/-! ## The bus controller and the supply -/

/-- O16. BUS RUN, HOLD and STOP (R39). In OFF, RESETTING and DOWN refused; in the state already held answered OK with
no change; otherwise the bus moves at once: a DEMAND or BLOCK hold ends at the next boundary and a cascade grant is
withdrawn on leaving RUN (R56, R60), a service in progress is marked held on entering HOLD (R138), and a SUSPENDED one
goes on on leaving STOP (R139). That the reply is built ahead of what settle does is log entry 9, and that a grant not
yet begun stays through the move is log entry 14 (both DEDUCED). -/
def Obligations.BusMovesAmongLiveStates : Prop :=
  ∀ (i : Instr) (tag : Byte) (new : BusState) (s : State), Listening s →
    ((i = .busRun tag ∧ new = .run) ∨ (i = .busHold tag ∧ new = .hold) ∨ (i = .busStop tag ∧ new = .stop)) →
    ((s.bus.state = .off ∨ s.bus.state = .resetting ∨ s.bus.state = .down) →
      exec i s = .next (answered 0x85 tag [4, s.bus.state.code, s.bus.cause.code] s)) ∧
    (s.bus.state = new → exec i s = .next (answered 0x85 tag [0, new.code, s.bus.cause.code] s)) ∧
    ((s.bus.state = .run ∨ s.bus.state = .hold ∨ s.bus.state = .stop) → s.bus.state ≠ new →
      ∃ t : State, exec i s = .next (settle (withReply 0x85 tag [0, new.code, 1] t)) ∧
        Touches [.bus, .arb, .engine, .link] s t ∧
        t.bus = busChanged new .request s.bus ∧
        t.link = (notice 4 [s.bus.state.code, new.code, 1] (heard s)).link ∧
        t.arb = (if s.bus.state = .run then
          { s.arb with
            holdEnding := s.arb.holdEnding || (heldBy s.arb).isSome
            grant := none
            hold := if s.arb.grant.isSome then .none else s.arb.hold
            owner := if s.arb.grant.isSome ∧ s.planner.master = none then .none else s.arb.owner }
          else s.arb) ∧
        t.engine = { s.engine with
          held := s.engine.held || (decide (new = .hold) && decide (s.engine.state ≠ .idle))
          state := if s.bus.state = .stop ∧ s.engine.state = .suspended then .serving else s.engine.state
          delayLeft :=
            if s.bus.state = .stop ∧ s.engine.state = .suspended then
              match currentStep s with
              | some (.delay micros) => micros
              | _ => s.engine.delayLeft
            else s.engine.delayLeft })

/-- O17. BUS OFF and BUS RESET (R40, R42): what refuses them, and otherwise all work closed, the bus in its new state
with its BUS_STATE notice first, each slot's record closed and its SLOT_CHANGE notice sent with old state, new state
and cause (R34, R37), setting 1 in force on BCLK (R44), for RESET the pulse time of setting 4. The waiting CLEARs and
SLOT requests are answered, every open OPS frame's reply carries ABORTED for what had not ended (R80), and the BUS
reply stands before or after those (R39, log entry 3). The model's choices here: a setting that waits takes effect
(log entry 1), a CLEAR that waits on a channel not RUNNING (16), an ISOLATE that waits at the cut (15, 19), the order
of the frames (34, 33). -/
def Obligations.BusOffAndResetAct : Prop :=
  (∀ (tag : Byte) (s : State), Listening s →
    (s.bus.state = .off → exec (.busOff tag) s = .next (answered 0x85 tag [0, 0, s.bus.cause.code] s)) ∧
    (s.bus.state = .resetting → exec (.busReset tag) s = .next (answered 0x85 tag [4, 1, s.bus.cause.code] s)) ∧
    (s.bus.state = .down → (s.bus.supply = .lost ∨ s.bus.supply = .recovering) →
      exec (.busOff tag) s = .next (answered 0x85 tag [4, 5, s.bus.cause.code] s) ∧
      exec (.busReset tag) s = .next (answered 0x85 tag [4, 5, s.bus.cause.code] s))) ∧
  ∀ (i : Instr) (tag : Byte) (new : BusState) (s : State), Listening s →
    ((i = .busOff tag ∧ new = .off) ∨ (i = .busReset tag ∧ new = .resetting)) → s.bus.state ≠ new →
    (s.bus.state = .down → s.bus.supply = .good ∨ s.bus.supply = .low) →
      ∃ t : State, exec i s = .next t ∧ WorkClosed new s t ∧
        t.bus = { busChanged new .request s.bus with
          clock := s.settings.clock, pulseLeft := if new = .resetting then s.settings.pulse else 0 } ∧
        ∀ (told : State) (busReply : Frame),
          told = slotsTold new s (sendAll (clearReplies s) (notice 4 [s.bus.state.code, new.code, 1] (heard s))) →
          busReply = { kind := 0x85, tag := tag, payload := [0, new.code, 1] } →
          t.link = (sendAll (flushReplies s ++ [busReply]) told).link ∨
            t.link = (sendAll (busReply :: flushReplies s) told).link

• _Your task_
For the entries shown above, give the number of lines that include the word "sendAll", without any other text.

• _Reply_
3